We propose a progressive method to match signal peaks across multiple GC-MS experiments based on dynamic programming. A sensitive peak similarity function is proposed to balance peak retention time and peak mass spectra similarities. This approach can produce the optimal alignment between an arbitrary number of peak lists, and models explicitly within-state and between-state peak alignment. The accuracy of the proposed method was close to the accuracy of manually-curated peak matching, which required tens of man-hours for the analyzed data sets. The proposed approach may offer significant advantages for processing of high-throughput metabolomics data, especially when large numbers of experimental replicates and multiple sample states are analyzed.
气相色谱 - 质谱联用(GC-MS)是分析生物样品中某些小分子类别的强大平台。当对多个样品进行分析时,包括同一样品的重复样品和/或不同样品状态,需要考虑实验之间的保留时间漂移。这可以通过在峰检测之前对色谱图进行对齐来实现,或者通过从色谱图数据矩阵中提取信号峰之后进行匹配来实现。自动保留时间校正在非靶向分析研究中尤为重要。
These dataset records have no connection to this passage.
-- ==== Sys2Proof/Machine/Ops.lean ====
section
/-!
DEFINITION. The operations that several commands share: which units a variant has, getting and changing one unit's state,
the address map, memories with their uncorrectable units, error records, events, tallies, and the end of a task.
-/

namespace Sys2Proof.Machine

/-! ### Variants and units (R2, R3, R64) -/

def Variant.cores : Variant → Nat
  | .sn9610 => 128
  | _ => 256
def Variant.slices : Variant → Nat
  | .sn9610 => 32
  | _ => 64
def Variant.channels : Variant → Nat
  | .sn9610 => 48
  | _ => 96
def Variant.stands (v : Variant) : Nat := v.cores / 16
/-- The loop engine, plant I/O and the Knago link stand or fall together (R2). -/
def Variant.acts : Variant → Bool
  | .sn9620 => false
  | _ => true
def Variant.lte : Variant → Bool
  | .sn9610 => false
  | _ => true
/-- Yard granules (R169): 48 of 64 KiB for each slice. -/
def Variant.granules (v : Variant) : Nat := 48 * v.slices
/-- Populated bytes of the external-store window (R184). -/
def Variant.storeBytes : Variant → Nat
  | .sn9610 => 0x155400000
  | _ => 0x2AA800000
def Variant.part : Variant → Nat
  | .sn9600 => 0x9600
  | .sn9620 => 0x9620
  | .sn9610 => 0x9610

/-- CAPS_UNITS[4:1]: LTE, TWIN, PIO, LOOP (R6). -/
def Variant.units (v : Variant) : Nat := fields [(0, bit v.acts), (1, bit v.acts), (2, bit v.acts), (3, bit v.lte)]

/-- Whether core `c` has a Learned-Term Engine (R64). -/
def Variant.coreLte (v : Variant) (c : Nat) : Bool := v.lte && c % 8 == 0


def State.var (s : State) : Variant := s.id.variant
def State.dt (s : State) : Nat := s.time.dt

/-- A free value (notes/assumptions/5.md) and the state in which the next draw is another one. -/
def State.draw (s : State) : Nat × State := (Config.freeValue s.freeCtr, { s with freeCtr := s.freeCtr + 1 })

/-- The bytes of an ASCII string. -/
def ascii (x : String) : List Byte := x.toList.map fun c => BitVec.ofNat 8 c.toNat

/-! ### One unit's state -/

def State.core (s : State) (c : Nat) : Core := Tab.get {} s.cores c
def State.updCore (s : State) (c : Nat) (f : Core → Core) : State := { s with cores := Tab.upd {} s.cores c f }
def Core.slot (k : Core) (i : Nat) : Slot := Tab.get {} k.slots i
def Core.updSlot (k : Core) (i : Nat) (f : Slot → Slot) : Core := { k with slots := Tab.upd {} k.slots i f }
def State.slot (s : State) (c i : Nat) : Slot := (s.core c).slot i
def State.updSlot (s : State) (c i : Nat) (f : Slot → Slot) : State := s.updCore c fun k => k.updSlot i f
def State.owner (s : State) (c : Nat) : CoreOwn := Tab.get {} s.sched.cmap c
def State.updOwner (s : State) (c : Nat) (f : CoreOwn → CoreOwn) : State :=
  { s with sched := { s.sched with cmap := Tab.upd {} s.sched.cmap c f } }
def State.gran (s : State) (g : Nat) : GranOwn := Tab.get {} s.sched.ymap g
def State.updGran (s : State) (g : Nat) (f : GranOwn → GranOwn) : State :=
  { s with sched := { s.sched with ymap := Tab.upd {} s.sched.ymap g f } }
def State.job (s : State) (j : Nat) : Job := Tab.get {} s.sched.jobs j
def State.updJob (s : State) (j : Nat) (f : Job → Job) : State :=
  { s with sched := { s.sched with jobs := Tab.upd {} s.sched.jobs j f } }
def State.task (s : State) (uid : Nat) : Option Task := s.sched.tasks.find? fun t => t.uid == uid
def State.updTask (s : State) (uid : Nat) (f : Task → Task) : State :=
  { s with sched := { s.sched with tasks := s.sched.tasks.map fun t => if t.uid = uid then f t else t } }
def State.chan (s : State) (n : Nat) : Chan := Tab.get {} s.yrd.chans n
def State.updChan (s : State) (n : Nat) (f : Chan → Chan) : State :=
  { s with yrd := { s.yrd with chans := Tab.upd {} s.yrd.chans n f } }
def State.loopSlot (s : State) (n : Nat) : LoopSlot := Tab.get {} s.loop.slots n
def State.updLoop (s : State) (n : Nat) (f : LoopSlot → LoopSlot) : State :=
  { s with loop := { s.loop with slots := Tab.upd {} s.loop.slots n f } }

/-- A host function's own state. -/
def State.fnSt (s : State) : Fn → FnSt
  | .a => s.hif.a
  | .b => s.hif.b
def State.updFn (s : State) (fn : Fn) (f : FnSt → FnSt) : State :=
  match fn with
  | .a => { s with hif := { s.hif with a := f s.hif.a } }
  | .b => { s with hif := { s.hif with b := f s.hif.b } }
def fnOther : Fn → Fn
  | .a => .b
  | .b => .a
def fnNum : Fn → Nat
  | .a => 0
  | .b => 1
def fnOfBool : Bool → Fn
  | false => .a
  | true => .b

/-- Key of ring `r` of domain `d`, and of event queue `q` of domain `d`. -/
def ringKey (d r : Nat) : Nat := d * 16 + r
def eqKey (d q : Nat) : Nat := d * 4 + q
def State.ring (s : State) (d r : Nat) : Ring := Tab.get {} s.hif.rings (ringKey d r)
def State.updRing (s : State) (d r : Nat) (f : Ring → Ring) : State :=
  { s with hif := { s.hif with rings := Tab.upd {} s.hif.rings (ringKey d r) f } }
def State.evq (s : State) (d q : Nat) : EvQ := Tab.get {} s.hif.eqs (eqKey d q)
def State.updEvq (s : State) (d q : Nat) (f : EvQ → EvQ) : State :=
  { s with hif := { s.hif with eqs := Tab.upd {} s.hif.eqs (eqKey d q) f } }

/-- The domains a function is a host driver of (R365), as a mask. -/
def State.fnMask (s : State) : Fn → Nat
  | .a => s.hif.doma
  | .b => s.hif.domb
def State.isDriver (s : State) (fn : Fn) (d : Nat) : Bool := natBit (s.fnMask fn) d

/-- Whether an IDE stream is in Secure state: keys run on all three substreams in both directions (R411; log entry 109). -/
def IdeStream.secure (x : IdeStream) : Bool := (List.range 6).all fun i => x.going.any fun p => p.2 = i

/-- SEC_SETUP.IDEREQ of a function (R412), and whether one of its streams is in Secure state. -/
def State.ideReq (s : State) (fn : Fn) : Bool := match fn with
  | .a => s.sec.ideA
  | .b => s.sec.ideB
def State.anySecure (s : State) (fn : Fn) : Bool := s.sec.streams.any fun x => x.fn == fn && x.secure

/-- Whether a function requires IDE and has no stream in Secure state (R412). -/
def State.ideBlocks (s : State) (fn : Fn) : Bool := s.ideReq fn && !s.anySecure fn

/-- Whether an access of a host is filtered for want of IDE (R412): the function requires it, and the access does not arrive in a stream
in Secure state; `ide` tells that its host sent it in a stream of the function. -/
def State.ideFilters (s : State) (fn : Fn) (ide : Bool) : Bool := s.ideReq fn && !(ide && s.anySecure fn)

/-- Whether the device may issue a request to a function's memory (R388, R412). -/
def State.fnReach (s : State) (fn : Fn) : Bool :=
  (s.fnSt fn).ls == 2 && (s.fnSt fn).bme && !(s.fnSt fn).d3 && !s.ideBlocks fn

/-- Whether function `fn` may issue a request for `n` bytes at host address `a`: it reaches its host (R388), and where it requires IDE a
Secure stream's address association covers them (R411, R412). -/
def State.fnReachAt (s : State) (fn : Fn) (a n : Nat) : Bool :=
  s.fnReach fn && (!s.ideReq fn || s.sec.streams.any fun x => x.fn == fn && x.secure
    && (s.fnSt fn).cfg.assoc.any fun r => r.stream == x.stream && decide (r.lo ≤ a) && decide (a + n ≤ r.hi + 1))

/-- What a read of `n` bytes of host memory answers: an Unsupported Request where it cannot be issued (R388). -/
def State.answered (s : State) (fn : Fn) (a n : Nat) (resp : HostRead) : HostRead := if s.fnReachAt fn a n then resp else .ur

/-- The largest read request of a function: 4,096 bytes, and no more than its Max_Read_Request_Size (R360). -/
def FnSt.readMax (f : FnSt) : Nat := min 4096 (128 * 2 ^ f.cfg.mrrs)

/-- A read of host memory is sent, in requests of at most the function's size (R360); a function that may not issue it sends none (R388,
R412). -/
def State.sendRead (s : State) (fn : Fn) (a n : Nat) : State :=
  if s.fnReachAt fn a n then s.updFn fn fun f => { f with readSent := some (a, n, f.readMax) } else s

/-! ### Engines of a core -/

def Core.eng (k : Core) : Engine → EngSt
  | .se => k.se
  | .dbe => k.dbe
  | .ve => k.ve
  | .ru => k.ru
  | .lte => k.lte
def Core.setEng (k : Core) (e : Engine) (x : EngSt) : Core :=
  match e with
  | .se => { k with se := x }
  | .dbe => { k with dbe := x }
  | .ve => { k with ve := x }
  | .ru => { k with ru := x }
  | .lte => { k with lte := x }
def engineAll : List Engine := [.se, .dbe, .ve, .ru, .lte]
/-- Unit numbers of the exception record (R84). -/
def engineNum : Engine → Nat
  | .se => 1
  | .dbe => 2
  | .ve => 3
  | .ru => 4
  | .lte => 5
/-- Cycles of an engine's staging round (R153). -/
def engineRound : Engine → Nat
  | .ru => 8
  | .lte => 16
  | _ => 4

/-! ### Address map (R11, R12, R149, R169, R184) -/

/-- Where a device address leads. -/
inductive Place where
  | regs (a : Nat)
  | core (c off : Nat)
  | yard (off : Nat)
  | store (off : Nat)
  | nowhere
deriving DecidableEq, Repr

def coreBase (c : Nat) : Nat := 0x40000000 + c * 0x100000
def yardBase : Nat := 0x100000000
def storeBase : Nat := 0x1000000000
/-- Bytes of a core's memory (R149). -/
def coreBytes : Nat := 786432

/-- The decode of a device address (R8, R11, R12). -/
def State.place (s : State) (a : Nat) : Place :=
  if a < 0x1000000 then .regs a
  else if 0x40000000 ≤ a ∧ a < 0x40000000 + s.var.cores * 0x100000 then
    (if (a - 0x40000000) % 0x100000 < coreBytes then .core ((a - 0x40000000) / 0x100000) ((a - 0x40000000) % 0x100000)
     else .nowhere)
  else if yardBase ≤ a ∧ a < yardBase + s.var.granules * 65536 then .yard (a - yardBase)
  else if storeBase ≤ a ∧ a < storeBase + s.var.storeBytes then .store (a - storeBase)
  else .nowhere

/-! ### Memories with uncorrectable units (R150, R171, R499) -/

/-- Read `n` bytes. -/
def Mem.read (m : Mem) (a n : Nat) : List Byte := (List.range n).map fun i => Tab.get 0 m (a + i)

/-- Write one byte. -/
def Mem.put (m : Mem) (a : Nat) (b : Byte) : Mem := Tab.set 0 m a b

/-- Write listed bytes, later ones last. -/
def Mem.puts (m : Mem) (w : List (Nat × Byte)) : Mem := w.foldl (fun m p => Mem.put m p.1 p.2) m

/-- Write bytes from an address upward. -/
def Mem.write (m : Mem) (a : Nat) (l : List Byte) : Mem := Mem.puts m (l.zipIdx.map fun p => (a + p.2, p.1))

/-- The bytes of a list from an address upward, as listed writes. -/
def bytesAt (a : Nat) (l : List Byte) : List (Nat × Byte) := l.zipIdx.map fun p => (a + p.2, p.1)

/-- Remove every byte of a half-open range: it reads as zero (R176, R178). -/
def Mem.zero (m : Mem) (lo hi : Nat) : Mem := m.filter fun p => p.1 < lo || hi ≤ p.1

/-- Whether a byte lies in the unit of `u` bytes that holds the byte at `b`. -/
def inUnit (u b a : Nat) : Bool := a / u == b / u

/-- The outcome of writing into a memory of checked units of `u` bytes: a unit that is uncorrectable and not covered whole keeps
its data and its error; one covered whole is good again (R499). The last part lists the units not merged. -/
def writeChecked (u : Nat) (m : Mem) (bad : List Nat) (w : List (Nat × Byte)) : Mem × List Nat × List Nat :=
  let covered := fun b => (List.range u).all fun i => w.any fun p => p.1 == b / u * u + i
  let stuck := bad.filter fun b => (w.any fun p => inUnit u b p.1) && !covered b
  (m.puts (w.filter fun p => !stuck.any fun b => inUnit u b p.1),
   bad.filter (fun b => !covered b), stuck)

/-- The units of `u` bytes in a list that no write meets: a write stores a met unit with new check bits (R499). -/
def unmet (u : Nat) (l : List Nat) (w : List (Nat × Byte)) : List Nat := l.filter fun b => !w.any fun p => inUnit u b p.1

/-- The units of `u` bytes in a list that a half-open range of offsets meets. -/
def unitsIn (u : Nat) (l : List Nat) (lo hi : Nat) : List Nat := l.filter fun b => b / u * u < hi && lo < b / u * u + u

/-- Write into core memory by offset; the offsets of words not merged. -/
def State.coreWrite (s : State) (c : Nat) (w : List (Nat × Byte)) : State × List Nat :=
  let k := s.core c
  let r := writeChecked 4 k.mem k.bad w
  (s.updCore c fun k => { k with mem := r.1, bad := r.2.1, weak := unmet 4 k.weak w }, r.2.2)

/-- Write into the Yard by offset; the offsets of units not merged. -/
def State.yardWrite (s : State) (w : List (Nat × Byte)) : State × List Nat :=
  let r := writeChecked 8 s.yard.mem s.yard.bad w
  ({ s with yard := { mem := r.1, bad := r.2.1, weak := unmet 8 s.yard.weak w } }, r.2.2)
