/-- The frame that stands in a window: its header, and LEN bytes from offset 0x40. -/
def Mem.txFrame (m : Mem) (isMap : Bool) (idx : Nat) : TxFrame :=
  let hdr := m.read 0 64
  let v := leNat hdr
  ⟨isMap, idx, if isMap then 0 else natBits v 511 448, if isMap then 0 else natBits v 447 384, hdr, m.read 0x40 (natBits v 383 370)⟩

/-- The port of a transmit queue, numbered as units are (R345). -/
def queuePort (q : Nat) : Nat := if q < 16 then q / 4 else 4 + (q - 16) / 2

/-- Data lengths of CAN FD. -/
def canFdLen (n : Nat) : Bool := decide (n ≤ 8) || [12, 16, 20, 24, 32, 48, 64].contains n

/-- Largest frame of a MAC, DA through FCS: MAXLEN, at most 9,216 (R332). -/
def macMaxLen (c : Nat) : Nat := min (natBits c 59 46) 9216

/-- Whether a frame fits its port (R345). -/
def State.frameFits (s : State) (port : Nat) (f : TxFrame) : Bool :=
  let len := f.h 383 370
  let fmt := f.h 369 368
  if port < 4 then fmt == 0 && f.h 287 0 == 0 && decide (len + 4 ≤ macMaxLen (s.mac port).cfg.toNat)
  else
    let c := (s.can (port - 4)).cfg.toNat
    f.h 287 0 == 0 && (f.h 365 365 == 1 || decide (f.h 364 336 < 2048)) && match fmt with
      | 0 => decide (len ≤ 8) && f.h 367 366 == 0
      | 1 => natBit c 62 && canFdLen len && f.h 366 366 == 0
      | 2 => natBit c 61 && decide (1 ≤ len) && decide (len ≤ 2048) && f.h 365 365 == 0 && f.h 367 367 == 0
          && (f.h 366 366 == 0 || natBit c 60)
      | _ => false

/-- SEND: the acceptance of a SEND word (R345). -/
def State.sendWord (s : State) (q : Nat) (w : Nat) : State :=
  if (s.pioDom (uQueue q)).isNone then s
  else
    let x := s.txQueue q
    let f := x.staging.txFrame false q
    if w = 1 && s.frameFits (queuePort q) f && x.frames.length < 16 then
      s.updTxQueue q fun x => { x with frames := x.frames ++ [f] }
    else s.updTxQueue q fun x => { x with refused := satAdd 32 x.refused 1 }

/-- The value a transmit field puts into its frame (R342). -/
def TxField.value (x : TxField) : Nat :=
  let c := x.cfg.toNat
  let w := 8 * 2 ^ natBits c 45 44
  let v : Int := x.raw.getD (sgn 32 (natBits c 31 0))
  let lo : Int := if natBit c 42 then -((2 ^ (w - 1) : Nat) : Int) else 0
  let hi : Int := if natBit c 42 then ((2 ^ (w - 1) : Nat) : Int) - 1 else ((2 ^ w : Nat) : Int) - 1
  wrapN w (max lo (min hi v))

/-- The bytes of a frame with a transmit field written at its offset. -/
def TxField.place (x : TxField) (bs : List Byte) : List Byte :=
  let c := x.cfg.toNat
  let n := 2 ^ natBits c 45 44
  let v := toLE n x.value
  let v := if natBit c 43 then v.reverse else v
  let off := natBits c 56 46
  bs.zipIdx.map fun p => if off ≤ p.2 ∧ p.2 < off + n then v.getD (p.2 - off) p.1 else p.1

/-- The frame a map sends: its template with the fields of its own domain (R342, R343). -/
def State.mapFrame (s : State) (m t : Nat) : TxFrame :=
  let f := { (s.txMap m).tmpl.txFrame true m with due := t }
  let fs := (s.pio.txf.filter fun p => s.pioOn (uTxf p.1) && natBits p.2.cfg.toNat 62 57 == m && natBits p.2.cfg.toNat 45 44 != 3
    && s.pioDom (uTxf p.1) == s.pioDom (uMap m)).map (·.2)
  { f with data := fs.foldl (fun bs x => x.place bs) f.data }

/-- A map counts a frame replaced or discarded (R343, R336, R355). -/
def State.mapLost (s : State) (m : Nat) : State := s.updTxMap m fun x => { x with ovr := satAdd 16 x.ovr 1 }

/-- The port a map sends on. -/
def TxMap.port (x : TxMap) : Nat := natBits x.cfg.toNat 61 58

/-- Whether a port is a controller in bus-off (R336). -/
def State.busOff (s : State) (port : Nat) : Bool := decide (4 ≤ port) && (s.can (port - 4)).bstate == 2

/-- One map at the commit of grid instant `k` at DT `t` (R343, R336). -/
def State.mapDue (s : State) (k t m : Nat) : State :=
  let x := s.txMap m
  let c := x.cfg.toNat
  let per := natBits c 55 40
  if !s.pioOn (uMap m) || per = 0 || k % per ≠ natBits c 39 24 || (natBit c 62 && !s.loop.auth) then s
  else
    let s := if x.due.isSome then s.mapLost m else s
    if s.busOff x.port then (s.updTxMap m fun x => { x with due := none }).mapLost m
    else
      let f := s.mapFrame m t
      s.updTxMap m fun x => { x with due := some f }

/-- Every map at the commit of a grid instant. -/
def State.mapsDue (s : State) (k t : Nat) : State := (List.range 64).foldl (fun s m => s.mapDue k t m) s

/-! ### Direct outputs (R294, R352 to R354) -/

/-- Whether a PWM output's configuration is valid (R354). -/
def pwmCfgOk (c : Nat) : Bool :=
  decide (1000 ≤ natBits c 59 32) && decide (natBits c 59 32 ≤ 100000000) && decide (natBits c 31 4 < natBits c 59 32)

/-- Whether a PWM output drives its loop's value and not its safe level (R354). -/
def State.pwmLive (s : State) (o : Nat) : Bool :=
  s.pioOn (uPwm o) && pwmCfgOk (s.pwm o).cfg.toNat && s.loop.auth && !(s.pwm o).safe && !s.boot.inReset && s.var.acts
def State.doutLive (s : State) (o : Nat) : Bool :=
  s.pioOn (uDout o) && s.loop.auth && !(s.dout o).safe && !s.boot.inReset && s.var.acts

/-- Whether the driver of every Output-class pin is off: before the first fuse sensing after power good, and on an SN9620, whose contacts
are not connected or held low by their pull-downs (R490, R494). So is that of CANn_TXD, which a port then does not use. -/
def State.driversOff (s : State) : Bool := !s.var.acts || !s.sec.sensed.done

/-- What a pin does. -/
inductive Level where
  | low
  | high
  | off
deriving DecidableEq, Repr

/-- The drive of a safe-level code (R494). -/
def safeLevel (code : Nat) : Level := match code with
  | 1 => .high
  | 2 => .off
  | _ => .low

/-- The pins of the direct outputs (R353, R354, R476, R494). -/
def State.pwmPin (s : State) (o : Nat) : Level :=
  if s.driversOff then .off
  else if s.pwmLive o then (if (s.pwm o).active != natBit (s.pwm o).cfg.toNat 60 then .high else .low)
  else safeLevel (natBits s.sec.sensed.safe (33 + 2 * o) (32 + 2 * o))
def State.doutPin (s : State) (o : Nat) : Level :=
  if s.driversOff then .off
  else if s.doutLive o then (if (s.dout o).active != natBit (s.dout o).cfg.toNat 62 then .high else .low)
  else safeLevel (natBits s.sec.sensed.safe (2 * o + 1) (2 * o))

/-- AUTH_OUT (R295, R490, R494). -/
def State.authPin (s : State) : Level := if s.driversOff then .off else if s.loop.auth then .high else .low

/-- A committed raw value as a PWM output takes it, and its on-time (R352). -/
def pwmClamp (raw : Int) : Nat := (max 0 (min 65536 raw)).toNat
def pwmOn (cfg c : Nat) : Nat := natBits cfg 59 32 * c / 65536

/-- The time from a period's start to its rising edge (R352). Where a centred on-time leaves an odd number of ns, `r` says which side is
the longer (log entry 99). -/
def pwmLead (c on r : Nat) : Nat :=
  let slack := natBits c 59 32 - on
  if natBit c 62 then slack / 2 + (if slack % 2 = 1 then r % 2 else 0) else 0

/-- A commit to a PWM output (R352). An output that leaves its safe level has no edge pending in the current period. -/
def PwmSt.commit (x : PwmSt) (t : Nat) (raw : Int) (r : Nat) : PwmSt :=
  let v := pwmClamp raw
  let on := pwmOn x.cfg.toNat v
  if x.safe then { x with safe := false, c := v, pend := none, rise := none, fall := none, active := false }
  else if natBit x.cfg.toNat 61 then { x with pend := some v }
  else
    let p := x.start.getD 0
    let lead := pwmLead x.cfg.toNat on r
    let rise := x.rise.map fun _ => p + lead
    let fall := x.fall.map fun _ => p + lead + on
    let act := if rise.any (· ≤ t) then true else x.active
    let act := if fall.any (· ≤ t) then false else act
    { x with c := v, rise := rise.filter (t < ·), fall := fall.filter (t < ·), active := act }

/-- An output takes a raw value, or its safe level (R294, R309, R342, R353). -/
def State.commitTarget (s : State) (code : Nat) (v : LoopOut) : State :=
  let ix := code % 256
  match code / 256, v with
  | 1, .raw v => let (r, s) := s.draw; s.updPwm ix fun x => x.commit s.dt v r
  | 1, .safe => s.updPwm ix fun x => { x with safe := true, active := false, pend := none, rise := none, fall := none }
  | 2, .raw r => s.updDout ix fun x => { x with safe := false, active := decide (0 < r) }
  | 2, .safe => s.updDout ix fun x => { x with safe := true, active := false }
  | 3, .raw r => s.updTxField ix fun x => { x with raw := some r }
  | 3, .safe => s.updTxField ix fun x => { x with raw := none }
  | _, _ => s

/-- AUTH takes a value (R295, R354, R355): as it falls every direct output takes its safe level and AUTHONLY frames that have not
started are discarded. -/
def State.setAuth (s : State) (on : Bool) : State :=
  let s := { s with loop := { s.loop with auth := on } }
  if on then s
  else
    let safePwm := fun (_ : Nat) (x : PwmSt) =>
      ({ x with safe := true, active := false, pend := none, rise := none, fall := none } : PwmSt)
    let safeDo := fun (_ : Nat) (x : DoutSt) => ({ x with safe := true, active := false } : DoutSt)
    let dropMap := fun (m : Nat) (x : TxMap) =>
      if natBit x.cfg.toNat 62 && x.due.isSome then
        ({ x with due := none, ovr := if s.pioOn (uMap m) then satAdd 16 x.ovr 1 else x.ovr } : TxMap)
      else x
    { s with pio := { s.pio with pwms := Tab.mapAll {} s.pio.pwms safePwm, douts := Tab.mapAll {} s.pio.douts safeDo,
                                 maps := Tab.mapAll {} s.pio.maps dropMap } }

end Sys2Proof.Machine
end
提出了一种基于动态规划的信号峰匹配新方法。该方法同时依赖于峰保留时间和质谱。两个以上峰列表的对齐涉及三个步骤:(1)对齐所有可能的峰列表对,并估计每对峰列表的相似度;(2)基于峰列表之间的相似度构建引导树;(3)从最相似的两个峰列表开始,按照引导树逐步对齐峰列表,直到所有峰列表都处理完毕。当对不同样品状态进行两个或更多实验,且每个实验包含多个重复样品时,先对每组重复实验中的峰列表进行对齐(组内对齐),然后将得到的对齐结果再进行对齐(组间对齐)。当存在两组以上的重复实验时,组间对齐也采用引导树。我们在野生型和突变型墨西哥利什曼原虫寄生虫的GC-MS代谢谱实验中证明了该方法的有效性。
我们提出了一种基于动态规划的渐进式方法,用于在多个GC-MS实验中匹配信号峰。提出了一种灵敏的峰相似度函数,以平衡峰保留时间和峰质谱相似度。该方法可以在任意数量的峰列表之间产生最优对齐,并明确模拟组内和组间的峰对齐。所提方法的准确性接近人工精心策划的峰匹配的准确性,而人工匹配分析数据集需要数十个人工时。所提方法在处理高通量代谢组学数据时可能具有显著优势,特别是在分析大量实验重复样品和多个样品状态时。